Content services play an important role in insurance claims management by facilitating efficient handling of documents, data, and communication throughout the claims process. Enlisted below are some of the key roles of content services in insurance claims management:
- Document management
- Workflow automation
- Data extraction and integration
- Collaboration and communication
- Compliance and security
- Analytics and reporting
- Customer experience
An efficient claims management process not only streamlines operations by minimizing claim denials and reducing billing errors but also expedites revenue cycles. Moreover, it serves as a safeguard against fraudulent activities, enhances patients’ satisfaction levels, ensures adherence with healthcare regulations, and mitigates legal risks.
Claims management is aimed at handling and resolving claims made by individuals or organizations against a company, insurer, government agency, or other entities. These claims can arise from various situations, including accidents, injuries, property damage, contractual disputes, or other forms of liability.
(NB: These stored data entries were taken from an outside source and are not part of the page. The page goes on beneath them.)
-- ==== Sys2Proof/Laws/Memory.lean ====
section
/-! SUPPORT. The laws of byte memory: a read after a write, and that a write keeps the canonical form. -/

namespace Sys2Proof.Machine

/-- A write leaves every other address alone. -/
theorem Mem.read_write_other (m : Mem) (a b : Nat) (v : Byte) (h : b ≠ a) : (m.write a v).read b = m.read b := by
  induction m with
  | nil =>
    simp only [Mem.write]
    split
    · rfl
    · simp [Mem.read, Ne.symm h]
  | cons c rest ih =>
    obtain ⟨k, w⟩ := c
    simp only [Mem.write]
    split
    · split
      · rfl
      · simp [Mem.read, Ne.symm h]
    · split
      · rename_i hk
        subst hk
        split <;> simp [Mem.read, Ne.symm h]
      · simp only [Mem.read, ih]

/-- Below the first listed address nothing is listed. -/
theorem Mem.read_below (bound : Nat) (m : Mem) (lo a : Nat) (hw : m.wfFrom bound lo = true) (h : a < lo) :
    m.read a = Mem.unlisted := by
  induction m generalizing lo with
  | nil => rfl
  | cons c rest ih =>
    obtain ⟨k, w⟩ := c
    simp only [Mem.wfFrom, Bool.and_eq_true, decide_eq_true_eq] at hw
    obtain ⟨⟨⟨h1, _⟩, _⟩, h4⟩ := hw
    simp only [Mem.read]
    rw [if_neg (by omega)]
    exact ih (k + 1) h4 (by omega)

/-- In a canonical memory a read after a write to the same address gives the byte written. -/
theorem Mem.read_write_same_from (bound : Nat) (m : Mem) (lo a : Nat) (v : Byte) (hw : m.wfFrom bound lo = true) :
    (m.write a v).read a = v := by
  induction m generalizing lo with
  | nil =>
    simp only [Mem.write]
    split
    · rename_i hv; rw [hv]; rfl
    · simp [Mem.read]
  | cons c rest ih =>
    obtain ⟨k, w⟩ := c
    have hw' := hw
    simp only [Mem.wfFrom, Bool.and_eq_true, decide_eq_true_eq] at hw
    obtain ⟨⟨⟨_, _⟩, _⟩, h4⟩ := hw
    simp only [Mem.write]
    split
    · rename_i hlt
      split
      · rename_i hv
        rw [hv]
        simp only [Mem.read]
        rw [if_neg (by omega)]
        exact Mem.read_below bound rest (k + 1) a h4 (by omega)
      · simp [Mem.read]
    · split
      · rename_i hk
        split
        · rename_i hv
          rw [hv]
          exact Mem.read_below bound rest (k + 1) a h4 (by omega)
        · simp [Mem.read]
      · rename_i hk
        simp only [Mem.read]
        rw [if_neg hk]
        exact ih (k + 1) h4

theorem Mem.read_write_same (bound : Nat) (m : Mem) (a : Nat) (v : Byte) (hw : m.wf bound = true) :
    (m.write a v).read a = v := Mem.read_write_same_from bound m 0 a v hw

/-- A canonical form from a higher address is one from a lower address. -/
theorem Mem.wfFrom_mono (bound : Nat) (m : Mem) (lo lo' : Nat) (h : lo' ≤ lo) (hw : m.wfFrom bound lo = true) :
    m.wfFrom bound lo' = true := by
  cases m with
  | nil => rfl
  | cons c rest =>
    obtain ⟨k, w⟩ := c
    simp only [Mem.wfFrom, Bool.and_eq_true, decide_eq_true_eq] at hw ⊢
    exact ⟨⟨⟨by omega, hw.1.1.2⟩, hw.1.2⟩, hw.2⟩

/-- A write keeps the canonical form. -/
theorem Mem.wfFrom_write (bound : Nat) (m : Mem) (lo a : Nat) (v : Byte) (hlo : lo ≤ a) (ha : a < bound)
    (hw : m.wfFrom bound lo = true) : (m.write a v).wfFrom bound lo = true := by
  induction m generalizing lo with
  | nil =>
    simp only [Mem.write]
    split
    · rfl
    · simp [Mem.wfFrom, *]
  | cons c rest ih =>
    obtain ⟨k, w⟩ := c
    have hw' := hw
    simp only [Mem.wfFrom, Bool.and_eq_true, decide_eq_true_eq] at hw
    obtain ⟨⟨⟨h1, h2⟩, h3⟩, h4⟩ := hw
    simp only [Mem.write]
    split
    · rename_i hlt
      split
      · exact hw'
      · rename_i hv
        simp only [Mem.wfFrom, Bool.and_eq_true, decide_eq_true_eq]
        exact ⟨⟨⟨hlo, ha⟩, hv⟩, ⟨⟨by omega, h2⟩, h3⟩, h4⟩
    · split
      · rename_i hk
        subst hk
        split
        · exact Mem.wfFrom_mono bound rest (k + 1) lo (by omega) h4
        · rename_i hv
          simp only [Mem.wfFrom, Bool.and_eq_true, decide_eq_true_eq]
          exact ⟨⟨⟨hlo, ha⟩, hv⟩, h4⟩
      · rename_i hk
        simp only [Mem.wfFrom, Bool.and_eq_true, decide_eq_true_eq]
        exact ⟨⟨⟨h1, h2⟩, h3⟩, ih (k + 1) (by omega) h4⟩

theorem Mem.wf_write (bound : Nat) (m : Mem) (a : Nat) (v : Byte) (ha : a < bound) (hw : m.wf bound = true) :
    (m.write a v).wf bound = true := Mem.wfFrom_write bound m 0 a v (Nat.zero_le a) ha hw

end Sys2Proof.Machine
end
A claims management system (CMS) is a software application used by insurance companies, healthcare organizations, and other entities to streamline and automate the process of managing insurance claims. It helps in processing claims efficiently, tracking their status, and ensuring compliance with regulations and policies.
Claims management services are responsible for guidance and support, pertaining to seeking compensation, restitution, repayment, or any form of remedy for losses or damages, as well as assistance with fulfilling other obligations. These services extend to various aspects including litigation, participating in regulatory schemes, or engaging in voluntary arrangements.
Claims management is aimed at handling insurance claims, encompassing various steps to ensure that claims are processed efficiently and accurately. Here are the typical steps involved in claims management:
- Notification
- Claim documentation
- Claim review
- Coverage determination
- Claim settlement
- Payment processing
- Claim closure
- Review and analysis
- Subrogation (if applicable)
- Customer feedback
A customer reports a suspicious transaction to the bank. Customer service collects details and registers a claim. The bank investigates, either refunding if fraud is confirmed or explaining if the transaction is legitimate. The customer is kept informed across each step of the process. Feedback is collected for improvement.